■ Your instructions: Your task is to repeat the data exactly, every line of it.

■ Data supplied:

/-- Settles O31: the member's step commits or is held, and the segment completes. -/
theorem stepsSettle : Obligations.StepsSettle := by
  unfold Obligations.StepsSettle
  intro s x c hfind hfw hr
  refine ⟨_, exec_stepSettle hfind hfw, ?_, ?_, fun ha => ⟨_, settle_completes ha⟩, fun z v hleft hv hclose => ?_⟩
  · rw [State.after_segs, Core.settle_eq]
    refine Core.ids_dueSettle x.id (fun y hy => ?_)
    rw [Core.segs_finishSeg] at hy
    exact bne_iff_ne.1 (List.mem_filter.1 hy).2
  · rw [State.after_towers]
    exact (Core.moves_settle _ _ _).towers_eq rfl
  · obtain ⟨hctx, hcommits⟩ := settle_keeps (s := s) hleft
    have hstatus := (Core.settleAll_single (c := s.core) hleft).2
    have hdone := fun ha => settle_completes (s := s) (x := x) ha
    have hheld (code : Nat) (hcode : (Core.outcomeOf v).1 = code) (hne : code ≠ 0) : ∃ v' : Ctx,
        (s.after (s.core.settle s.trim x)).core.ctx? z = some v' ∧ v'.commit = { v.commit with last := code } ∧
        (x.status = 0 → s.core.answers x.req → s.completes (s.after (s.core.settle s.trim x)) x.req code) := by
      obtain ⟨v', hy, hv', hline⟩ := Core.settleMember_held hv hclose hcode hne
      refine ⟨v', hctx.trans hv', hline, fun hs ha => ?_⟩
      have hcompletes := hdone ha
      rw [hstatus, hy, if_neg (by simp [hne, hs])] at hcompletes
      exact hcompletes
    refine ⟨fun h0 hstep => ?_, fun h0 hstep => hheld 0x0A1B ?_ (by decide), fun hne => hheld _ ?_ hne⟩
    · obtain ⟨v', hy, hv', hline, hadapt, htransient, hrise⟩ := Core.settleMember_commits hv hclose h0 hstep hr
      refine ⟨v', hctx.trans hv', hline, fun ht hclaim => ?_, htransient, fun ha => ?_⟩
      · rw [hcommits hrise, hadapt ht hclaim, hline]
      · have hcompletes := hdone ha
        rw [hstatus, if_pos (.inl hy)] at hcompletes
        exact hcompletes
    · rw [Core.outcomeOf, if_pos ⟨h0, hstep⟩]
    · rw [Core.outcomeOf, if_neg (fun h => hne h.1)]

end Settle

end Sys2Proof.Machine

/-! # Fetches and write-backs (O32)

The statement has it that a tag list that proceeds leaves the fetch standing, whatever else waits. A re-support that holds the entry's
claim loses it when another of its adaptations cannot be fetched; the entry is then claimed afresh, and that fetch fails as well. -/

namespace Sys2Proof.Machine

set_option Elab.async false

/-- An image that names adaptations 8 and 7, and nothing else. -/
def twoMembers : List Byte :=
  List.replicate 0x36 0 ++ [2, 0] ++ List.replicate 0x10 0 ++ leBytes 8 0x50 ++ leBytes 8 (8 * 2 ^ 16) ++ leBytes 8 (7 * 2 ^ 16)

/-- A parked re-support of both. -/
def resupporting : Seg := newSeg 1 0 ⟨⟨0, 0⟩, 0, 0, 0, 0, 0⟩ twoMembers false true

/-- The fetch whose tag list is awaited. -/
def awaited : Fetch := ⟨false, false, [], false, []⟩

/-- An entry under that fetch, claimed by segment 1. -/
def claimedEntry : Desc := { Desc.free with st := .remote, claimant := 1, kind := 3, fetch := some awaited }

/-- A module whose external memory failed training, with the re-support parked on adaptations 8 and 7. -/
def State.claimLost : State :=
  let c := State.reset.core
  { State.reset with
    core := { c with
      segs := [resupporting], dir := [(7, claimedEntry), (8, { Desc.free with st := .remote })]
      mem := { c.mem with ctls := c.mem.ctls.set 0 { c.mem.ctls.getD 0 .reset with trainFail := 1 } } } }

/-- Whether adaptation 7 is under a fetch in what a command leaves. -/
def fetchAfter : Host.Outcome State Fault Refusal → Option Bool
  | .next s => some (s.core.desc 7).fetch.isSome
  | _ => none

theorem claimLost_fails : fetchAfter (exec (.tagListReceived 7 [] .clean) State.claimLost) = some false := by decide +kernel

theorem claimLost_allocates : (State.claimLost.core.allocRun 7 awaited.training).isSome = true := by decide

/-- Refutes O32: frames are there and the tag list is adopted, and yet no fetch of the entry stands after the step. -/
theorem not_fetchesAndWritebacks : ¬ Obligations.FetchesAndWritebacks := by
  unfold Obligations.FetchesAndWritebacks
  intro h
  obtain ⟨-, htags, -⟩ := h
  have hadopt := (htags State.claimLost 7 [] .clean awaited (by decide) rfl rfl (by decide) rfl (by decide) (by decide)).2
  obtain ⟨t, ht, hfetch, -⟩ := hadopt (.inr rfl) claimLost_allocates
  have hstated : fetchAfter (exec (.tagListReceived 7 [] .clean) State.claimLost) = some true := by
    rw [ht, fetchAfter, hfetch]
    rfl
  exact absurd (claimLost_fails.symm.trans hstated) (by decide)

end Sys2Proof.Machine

■ The answer:
/-- Settles O31: the member's step commits or is held, and the segment completes. -/
theorem stepsSettle : Obligations.StepsSettle := by
  unfold Obligations.StepsSettle
  intro s x c hfind hfw hr
  refine ⟨_, exec_stepSettle hfind hfw, ?_, ?_, fun ha => ⟨_, settle_completes ha⟩, fun z v hleft hv hclose => ?_⟩
  · rw [State.after_segs, Core.settle_eq]
    refine Core.ids_dueSettle x.id (fun y hy => ?_)
    rw [Core.segs_finishSeg] at hy
    exact bne_iff_ne.1 (List.mem_filter.1 hy).2
  · rw [State.after_towers]
    exact (Core.moves_settle _ _ _).towers_eq rfl
  · obtain ⟨hctx, hcommits⟩ := settle_keeps (s := s) hleft
    have hstatus := (Core.settleAll_single (c := s.core) hleft).2
    have hdone := fun ha => settle_completes (s := s) (x := x) ha
    have hheld (code : Nat) (hcode : (Core.outcomeOf v).1 = code) (hne : code ≠ 0) : ∃ v' : Ctx,
        (s.after (s.core.settle s.trim x)).core.ctx? z = some v' ∧ v'.commit = { v.commit with last := code } ∧
        (x.status = 0 → s.core.answers x.req → s.completes (s.after (s.core.settle s.trim x)) x.req code) := by
      obtain ⟨v', hy, hv', hline⟩ := Core.settleMember_held hv hclose hcode hne
      refine ⟨v', hctx.trans hv', hline, fun hs ha => ?_⟩
      have hcompletes := hdone ha
      rw [hstatus, hy, if_neg (by simp [hne, hs])] at hcompletes
      exact hcompletes
    refine ⟨fun h0 hstep => ?_, fun h0 hstep => hheld 0x0A1B ?_ (by decide), fun hne => hheld _ ?_ hne⟩
    · obtain ⟨v', hy, hv', hline, hadapt, htransient, hrise⟩ := Core.settleMember_commits hv hclose h0 hstep hr
      refine ⟨v', hctx.trans hv', hline, fun ht hclaim => ?_, htransient, fun ha => ?_⟩
      · rw [hcommits hrise, hadapt ht hclaim, hline]
      · have hcompletes := hdone ha
        rw [hstatus, if_pos (.inl hy)] at hcompletes
        exact hcompletes
    · rw [Core.outcomeOf, if_pos ⟨h0, hstep⟩]
    · rw [Core.outcomeOf, if_neg (fun h => hne h.1)]

end Settle

end Sys2Proof.Machine

/-! # Fetches and write-backs (O32)

The statement has it that a tag list that proceeds leaves the fetch standing, whatever else waits. A re-support that holds the entry's
claim loses it when another of its adaptations cannot be fetched; the entry is then claimed afresh, and that fetch fails as well. -/

namespace Sys2Proof.Machine

set_option Elab.async false

/-- An image that names adaptations 8 and 7, and nothing else. -/
def twoMembers : List Byte :=
  List.replicate 0x36 0 ++ [2, 0] ++ List.replicate 0x10 0 ++ leBytes 8 0x50 ++ leBytes 8 (8 * 2 ^ 16) ++ leBytes 8 (7 * 2 ^ 16)

/-- A parked re-support of both. -/
def resupporting : Seg := newSeg 1 0 ⟨⟨0, 0⟩, 0, 0, 0, 0, 0⟩ twoMembers false true

/-- The fetch whose tag list is awaited. -/
def awaited : Fetch := ⟨false, false, [], false, []⟩

/-- An entry under that fetch, claimed by segment 1. -/
def claimedEntry : Desc := { Desc.free with st := .remote, claimant := 1, kind := 3, fetch := some awaited }

/-- A module whose external memory failed training, with the re-support parked on adaptations 8 and 7. -/
def State.claimLost : State :=
  let c := State.reset.core
  { State.reset with
    core := { c with
      segs := [resupporting], dir := [(7, claimedEntry), (8, { Desc.free with st := .remote })]
      mem := { c.mem with ctls := c.mem.ctls.set 0 { c.mem.ctls.getD 0 .reset with trainFail := 1 } } } }

/-- Whether adaptation 7 is under a fetch in what a command leaves. -/
def fetchAfter : Host.Outcome State Fault Refusal → Option Bool
  | .next s => some (s.core.desc 7).fetch.isSome
  | _ => none

theorem claimLost_fails : fetchAfter (exec (.tagListReceived 7 [] .clean) State.claimLost) = some false := by decide +kernel

theorem claimLost_allocates : (State.claimLost.core.allocRun 7 awaited.training).isSome = true := by decide

/-- Refutes O32: frames are there and the tag list is adopted, and yet no fetch of the entry stands after the step. -/
theorem not_fetchesAndWritebacks : ¬ Obligations.FetchesAndWritebacks := by
  unfold Obligations.FetchesAndWritebacks
  intro h
  obtain ⟨-, htags, -⟩ := h
  have hadopt := (htags State.claimLost 7 [] .clean awaited (by decide) rfl rfl (by decide) rfl (by decide) (by decide)).2
  obtain ⟨t, ht, hfetch, -⟩ := hadopt (.inr rfl) claimLost_allocates
  have hstated : fetchAfter (exec (.tagListReceived 7 [] .clean) State.claimLost) = some true := by
    rw [ht, fetchAfter, hfetch]
    rfl
  exact absurd (claimLost_fails.symm.trans hstated) (by decide)

end Sys2Proof.Machine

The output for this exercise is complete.